The input:
theorem routeRead_unmapped
    (h : 0x12 ≤ (addrTag A).toNat ∧ (addrTag A).toNat ≤ 0xCF ∨ 0xE2 ≤ (addrTag A).toNat ∧ (addrTag A).toNat ≤ 0xFE) :
    routeRead c privileged A = none := by
  cases privileged
  · exact routeRead_foreign (by omega)
  · have hspecific : ¬ (0xD0 ≤ (addrTag A).toNat ∧ (addrTag A).toNat ≤ 0xDF) := by omega
    have hpast : (addrTag A).toNat ≠ 0xE0 ∧ (addrTag A).toNat ≠ 0xE1 ∧ (addrTag A).toNat ≠ 0xFF := by omega
    simp [routeRead, not_ownTag (show 0x12 ≤ (addrTag A).toNat by omega), hspecific, hpast]

theorem routeWrite_ownData (h : (addrTag A).toNat ≤ 0x0F) : routeWrite c privileged A = some (.pool .data c) := by
  simp [routeWrite, h]

theorem routeWrite_foreign (h : 0x10 ≤ (addrTag A).toNat) : routeWrite c false A = none := by
  simp [routeWrite, show ¬ (addrTag A).toNat ≤ 0x0F by omega]

theorem routeWrite_specificData (h : 0xD0 ≤ (addrTag A).toNat ∧ (addrTag A).toNat ≤ 0xDF) :
    routeWrite c true A = some (.pool .data (addrSub A)) := by
  simp [routeWrite, h, show ¬ (addrTag A).toNat ≤ 0x0F by omega]

/-- A write elsewhere fails; for tag 0xE0 it does at the switch's default (R43, D29). -/
theorem routeWrite_unmapped (h : 0x10 ≤ (addrTag A).toNat ∧ (addrTag A).toNat ≤ 0xCF ∨ 0xE0 ≤ (addrTag A).toNat) :
    routeWrite c privileged A = none := by
  simp only [routeWrite, Config.codeWritableSpecific]
  rw [if_neg (by omega), if_neg (show ¬ (0xD0 ≤ (addrTag A).toNat ∧ (addrTag A).toNat ≤ 0xDF) by omega)]
  simp

end Rows

/-- The current context's reads take the privileged routes exactly when its `space` is 0 (R44). -/
theorem readRoute_eq (s : State) (A : Word) : s.readRoute A = routeRead s.cur (decide (s.own.space = 0)) A := rfl

theorem writeRoute_eq (s : State) (A : Word) : s.writeRoute A = routeWrite s.cur (decide (s.own.space = 0)) A := rfl

/-- Settles O15, row by row. -/
theorem readRoutingTable : Obligations.ReadRoutingTable := by
  intro c privileged A
  refine ⟨routeRead_ownData, routeRead_ownCode, routeRead_ownRopd, fun h => ?_, fun h => ?_, fun h => ?_, fun h => ?_,
    routeRead_unmapped, fun _ _ => rfl, rfl, rfl, fun s => readRoute_eq s A⟩
  all_goals cases privileged
  case refine_1.false => exact routeRead_foreign (le_trans (by decide) h.1)
  case refine_1.true => exact routeRead_specificData h
  case refine_2.false => exact routeRead_foreign (h.symm ▸ by decide)
  case refine_2.true => exact routeRead_specificCode h
  case refine_3.false => exact routeRead_foreign (h.symm ▸ by decide)
  case refine_3.true => exact routeRead_specificRopd h
  case refine_4.false => exact routeRead_foreign (h.symm ▸ by decide)
  case refine_4.true => exact routeRead_boot h

/-- Settles O16, row by row. -/
theorem writeRoutingTable : Obligations.WriteRoutingTable := by
  intro c privileged A
  refine ⟨routeWrite_ownData, fun h => ?_, routeWrite_unmapped, rfl, fun s => writeRoute_eq s A⟩
  cases privileged
  · exact routeWrite_foreign (le_trans (by decide) h.1)
  · exact routeWrite_specificData h

/-- Settles O17: the bound tags and the own specific address name one place, and the place's byte is the offset's. -/
theorem boundDataAddressesAlias : Obligations.BoundDataAddressesAlias := by
  intro s A B hA hoff hB
  have hroutes : s.readRoute B = some (.pool .data s.cur) ∧ s.writeRoute B = some (.pool .data s.cur) := by
    rcases hB with hbound | ⟨hspace, hlow, hhigh, hsub⟩
    · exact ⟨routeRead_ownData hbound, routeWrite_ownData hbound⟩
    · have hown : addrSub B = s.cur := Fin.ext hsub
      rw [readRoute_eq, writeRoute_eq, decide_eq_true hspace, routeRead_specificData ⟨hlow, hhigh⟩,
        routeWrite_specificData ⟨hlow, hhigh⟩, hown]
      exact ⟨rfl, rfl⟩
  exact ⟨.pool .data s.cur, routeRead_ownData hA, hroutes.1, routeWrite_ownData hA, hroutes.2,
    congrArg (poolAddr .data s.cur) hoff⟩

/-! ### `AddrAdd` (R45) -/

/-- An offset moves by an integer modulo its width. -/
theorem toNat_add_ofInt {w : Nat} (u : BitVec w) (d : Int) : ((u + BitVec.ofInt w d).toNat : Int) = (u.toNat + d) % 2 ^ w := by
  have hpos : 0 ≤ d % ((2 ^ w : Nat) : Int) := Int.emod_nonneg _ (by positivity)
  rw [BitVec.toNat_add, BitVec.toNat_ofInt, Int.natCast_mod, Nat.cast_add, Int.toNat_of_nonneg hpos, Int.add_emod_emod,
    Nat.cast_pow, Nat.cast_ofNat]

/-- Settles O18, by the width of the offset field. -/
theorem addrAddWrapsInsideTheOffset : Obligations.AddrAddWrapsInsideTheOffset := by
  refine fun A d => ⟨fun h => ?_, fun h => ?_⟩
  · obtain ⟨hhigh, hlow⟩ := addrAdd_boot h d
    exact ⟨hhigh.trans h, by rw [hlow, toNat_add_ofInt]⟩
  · obtain ⟨hhigh, hlow⟩ := addrAdd_pool h d
    exact ⟨hhigh, by rw [hlow, toNat_add_ofInt]⟩

/-! ### Byte order (R46, R47) -/

theorem toNat_leWord_cons (b : Byte) {bs : List Byte} (h : (leWord bs).toNat < 2 ^ 24) :
    (leWord (b :: bs)).toNat = b.toNat + 256 * (leWord bs).toNat := by
  have hb : b.toNat < 2 ^ 8 := b.isLt
  rw [leWord, BitVec.toNat_or, BitVec.toNat_shiftLeft, BitVec.toNat_setWidth, Nat.mod_eq_of_lt (by omega), Nat.or_comm,
    Nat.mod_eq_of_lt (by rw [Nat.shiftLeft_eq]; omega), ← Nat.shiftLeft_add_eq_or_of_lt hb, Nat.shiftLeft_eq]
  omega

theorem ofDigits_bytes_lt (bs : List Byte) : Nat.ofDigits 256 (bs.map BitVec.toNat) < 256 ^ bs.length := by
  have hdigit : ∀ d ∈ bs.map BitVec.toNat, d < 256 := by
    simp only [List.mem_map]
    rintro _ ⟨b, _, rfl⟩
    exact b.isLt
  simpa using Nat.ofDigits_lt_base_pow_length (by decide) hdigit

/-- Up to four bytes in memory order are the digits of their word in base 256. -/
theorem toNat_leWord {bs : List Byte} (h : bs.length ≤ 4) : (leWord bs).toNat = Nat.ofDigits 256 (bs.map BitVec.toNat) := by
  induction bs with
  | nil => rfl
  | cons b bs ih =>
    have hlen : bs.length ≤ 3 := Nat.le_of_succ_le_succ h
    have hrest := ih (by omega)
    have hlt : (leWord bs).toNat < 2 ^ 24 :=
      calc (leWord bs).toNat < 256 ^ bs.length := hrest ▸ ofDigits_bytes_lt bs
        _ ≤ 256 ^ 3 := Nat.pow_le_pow_right (by decide) hlen
        _ = 2 ^ 24 := by decide
    rw [toNat_leWord_cons b hlt, List.map_cons, Nat.ofDigits_cons, hrest]

theorem toNat_leWord_lt {bs : List Byte} (h : bs.length ≤ 4) : (leWord bs).toNat < 256 ^ bs.length :=
  toNat_leWord h ▸ ofDigits_bytes_lt bs

/-- The word of up to four bytes loaded is their little-endian sum (R46). -/
theorem toNat_leWord_load (m : Memory) (p : Place) (A : Word) {n : Nat} (hn : n ≤ 4) :
    (leWord (m.load p A n)).toNat = ((List.range n).map fun i : Nat => (m.read (p.addr (addrAdd A i))).toNat * 256 ^ i).sum := by
  rw [toNat_leWord (by simpa using hn), Nat.ofDigits_eq_sum_mapIdx]
  congr 1
  apply List.ext_getElem <;> simp [Memory.load]

/-- Byte `i` of a word in memory order is its bits from `8 * i` on (R47). -/
theorem getElem_leBytes {n i : Nat} (v : Word) (hi : i < (leBytes n v).length) : (leBytes n v)[i] = v.extractLsb' (8 * i) 8 := by
  induction n generalizing v i with
  | zero => simp at hi
  | succ n ih =>
    cases i with
    | zero => simp [leBytes, BitVec.setWidth_eq_extractLsb']
    | succ i =>
      simp only [leBytes, List.getElem_cons_succ]
      rw [ih]
      ext j hj
      simp [show 8 + (8 * i + j) = 8 * (i + 1) + j by omega]

/-! ### Sized accesses (R46 to R49) -/

/-- The widths of an access are at most 4 bytes. -/
theorem width_le_four {n : Nat} (h : n ∈ [1, 2, 4]) : n ≤ 4 := by
  simp only [List.mem_cons, List.not_mem_nil, or_false] at h
  omega

/-- A write that routes leads to a data pool, and its tag is not the boot image's (R43). -/
theorem writeRoute_some {s : State} {A : Word} {p : Place} (h : s.writeRoute A = some p) :
    (∃ j, p = .pool .data j) ∧ (p = .boot ↔ addrTag A = 0xFF) := by
  obtain ⟨htag, j, rfl, _⟩ := routeWrite_some h
  exact ⟨⟨j, rfl⟩, nofun, fun h => absurd h htag⟩

/-- What the current context can write it can also read (R42, R43). -/
theorem readRoute_of_writeRoute {s : State} {A : Word} {p : Place} (h : s.writeRoute A = some p) : s.readRoute A = some p :=
  routeRead_of_routeWrite h

/-- A write moves no read's route (R42). -/
@[simp] theorem readRoute_memWrite (s : State) (A B : Word) (n : Nat) (v : Word) :
    (s.memWrite A n v).readRoute B = s.readRoute B :=
  readRoute_congr (memWrite_effect s A n v).cur (memWrite_effect s A n v).space B

/-- A write that routes changes no register (R47). -/
theorem memWrite_own {s : State} {A : Word} {p : Place} (h : s.writeRoute A = some p) (n : Nat) (v : Word) :
    (s.memWrite A n v).own = s.own := by
  rw [memWrite_some h]
  rfl

/-- What is written is loaded back from the place (R46, R47). -/
theorem load_memWrite {s : State} {A : Word} {p : Place} (h : s.writeRoute A = some p) {n : Nat} (hn : n < 65536) (v : Word) :
    (s.memWrite A n v).mem.load p A n = leBytes n v := by
  have hload := Memory.load_store (m := s.mem) (writeRoute_some h).2 (leBytes n v) (by simpa using hn)
  rw [memWrite_some h]
  rwa [leBytes_length] at hload

/-- Settles O19: the value is the little-endian sum of the bytes loaded. -/
theorem readIsLittleEndian : Obligations.ReadIsLittleEndian := by
  intro s A n p hn hp
  rw [memRead_some hp]
  exact ⟨rfl, fun d => (readRoute_addrAdd s A d).trans hp, toNat_leWord_load s.mem p A (width_le_four hn)⟩

/-- Settles O20: the bytes of one store are distinct, so each is read back, and no other changes. -/
theorem writeStoresLittleEndian : Obligations.WriteStoresLittleEndian := by
  intro s A n v p hn hp
  have hle := width_le_four hn
  obtain ⟨hdata, hboot⟩ := writeRoute_some hp
  refine ⟨hdata, Memory.store p A 0 (leBytes n v) s.mem, memWrite_some hp n v, fun i hi => ?_, fun a ha => ?_⟩
  · have hi' : i < (leBytes n v).length := by simpa using hi
    have hat := Memory.read_store_at (m := s.mem) hboot 0 (leBytes n v) (by rw [leBytes_length]; omega) i hi'
    rwa [Nat.zero_add, getElem_leBytes] at hat
  · refine Memory.read_store_other 0 _ fun i hi => ?_
    rw [Nat.zero_add]
    exact ha i (by simpa using hi)

/-- Settles O21: a failed access raises its flag; a read draws its bytes. -/
theorem failedAccessesRaiseTheirFlag : Obligations.FailedAccessesRaiseTheirFlag := by
  intro s A n v hn
  refine ⟨fun h => ?_, fun h => ?_⟩
  · rw [memRead_none h]
    have hlt := toNat_leWord_lt (bs := s.unspecBytes n) (by simpa using width_le_four hn)
    rw [unspecBytes_length] at hlt
    exact ⟨hlt, by simp [Flag.mask], by simp,
      ((drawn_effect s n).trans (raise_effect _ _)).frame (by simp) (by simp), fun _ => rfl⟩
  · rw [memWrite_none h]
    exact ⟨by simp [Flag.mask], (raise_effect s _).frame (by simp) (by simp), fun _ => rfl, rfl, rfl, rfl⟩

/-! ### MOV's store and load (R144) -/

/-- MOV of a legal pair of kinds: the source is read, then the destination written (R143). -/
theorem exec_mov {dst src : Operand} (h : movLegal dst.kind src.kind = true) (s : State) (sc : SizeClass) :
    exec (.mov sc dst src) s = .next (((s.advance (dualLength sc dst src)).readOperand sc src).2.writeDest sc
      ((s.advance (dualLength sc dst src)).readOperand sc src).1 dst) :=
  if_pos h

/-- MOV from a register to an absolute address is one write of the masked register (R143). -/
theorem exec_mov_store (s : State) (sc : SizeClass) (A : Word) (r : Reg) :
    exec (.mov sc (.mem A) (.reg r)) s =
      .next ((s.advance (dualLength sc (.mem A) (.reg r))).memWrite A sc.bytes (s.x r &&& sc.mask)) := by
  rw [exec_mov rfl, readOperand_advance_value]
  rfl

/-- Settles O30: the store leaves its bytes where the load reads them, and neither move raises a flag. -/
theorem movStoreThenLoad : Obligations.MovStoreThenLoad := by
  intro s t sc A rs rd hw ht
  obtain ⟨p, hp⟩ := Option.isSome_iff_exists.mp hw
  have hp' : (s.advance (dualLength sc (.mem A) (.reg rs))).writeRoute A = some p := by rwa [writeRoute_advance]
  have hbytes : sc.bytes < 65536 := by cases sc <;> decide
  rw [exec_mov_store] at ht
  cases ht
  refine ⟨_, exec_mov rfl _ sc, ?_⟩
  rw [readOperand_mem rfl (p := p) (by simpa using readRoute_of_writeRoute hp)]
  simp only [State.writeDest, advance_mem, load_memWrite hp' hbytes]
  refine ⟨?_, ?_⟩
  · rw [setX_x_same, leWord_leBytes, BitVec.and_assoc, BitVec.and_self]
  · rw [setX_own, advance_own, memWrite_own hp', advance_own]

end Sys2Proof.Machine
end

section
/-! Noninterference: what an unprivileged context does depends only on its own registers and pools and on the values drawn from
outside (R42 to R44, R219, R283).

Two states the context cannot tell apart are related by `State.SameView`. Each shared operation keeps the relation and yields
equal values, so each meaning does, instruction by instruction. -/

namespace Sys2Proof.Machine

/-- The current context is unprivileged and cannot tell `s` and `s'` apart: its registers, its pools and the free streams agree,
and so do the peripheral calls made since the two lists of calls `past` and `past'`. -/
structure State.SameView (past past' : List PeriphCall) (s s' : State) : Prop where
  unprivileged : s.own.privileged = false
  cur : s'.cur = s.cur
  own : s'.own = s.own
  draws : s'.draws = s.draws
  periphReads : s'.periphReads = s.periphReads
  calls : ∃ calls, s.periphCalls = past ++ calls ∧ s'.periphCalls = past' ++ calls
  pools : ∀ (p : Pool) (off : BitVec 16), s'.mem.read (poolAddr p s.cur off) = s.mem.read (poolAddr p s.cur off)

/-- A byte on which two memories agree is agreed on after the same store in both. -/
theorem Memory.read_store_congr {m m' : Memory} {a : Nat} (h : m'.read a = m.read a) (p : Place) (A : Word) (i : Nat)
    (bs : List Byte) : (Memory.store p A i bs m').read a = (Memory.store p A i bs m).read a := by
  induction bs generalizing m m' i with
  | nil => exact h
  | cons b bs ih => exact ih (by rw [Memory.read_write, Memory.read_write, h]) (i + 1)

/-- The places an unprivileged context can read are its own pools (R42, R44). -/
theorem readRoute_unprivileged {s : State} (h : s.own.privileged = false) {A : Word} {q : Place}
    (hq : s.readRoute A = some q) : ∃ p, q = .pool p s.cur := by
  rw [State.readRoute, h] at hq
  exact routeRead_unprivileged hq

namespace State.SameView

variable {past past' : List PeriphCall} {s s' t t' : State}

/-! ### Registers, flags and events -/

theorem x (h : SameView past past' s s') (r : Reg) : s'.x r = s.x r := by rw [State.x, h.own, own_x]

theorem f (h : SameView past past' s s') (r : FReg) : s'.f r = s.f r := by rw [State.f, h.own, own_f]

theorem setOwn (h : SameView past past' s s') (k : Context) (hk : k.space = s.own.space) :
    SameView past past' (s.setOwn k) (s'.setOwn k) where
  unprivileged := by rw [own_setOwn, Context.privileged, hk]; exact h.unprivileged
  cur := h.cur
  own := by rw [own_setOwn, own_setOwn]
  draws := h.draws
  periphReads := h.periphReads
  calls := h.calls
  pools := h.pools

theorem setX (h : SameView past past' s s') (r : Reg) (v : Word) : SameView past past' (s.setX r v) (s'.setX r v) := by
  rw [State.setX, State.setX, h.own]
  exact h.setOwn _ rfl

theorem setF (h : SameView past past' s s') (r : FReg) (v : Word) : SameView past past' (s.setF r v) (s'.setF r v) := by
  rw [State.setF, State.setF, h.own]
  exact h.setOwn _ rfl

Exercise prompt:
Scan the data above and copy each line containing the word "SizeClass".

Reply:
theorem exec_mov {dst src : Operand} (h : movLegal dst.kind src.kind = true) (s : State) (sc : SizeClass) :
theorem exec_mov_store (s : State) (sc : SizeClass) (A : Word) (r : Reg) :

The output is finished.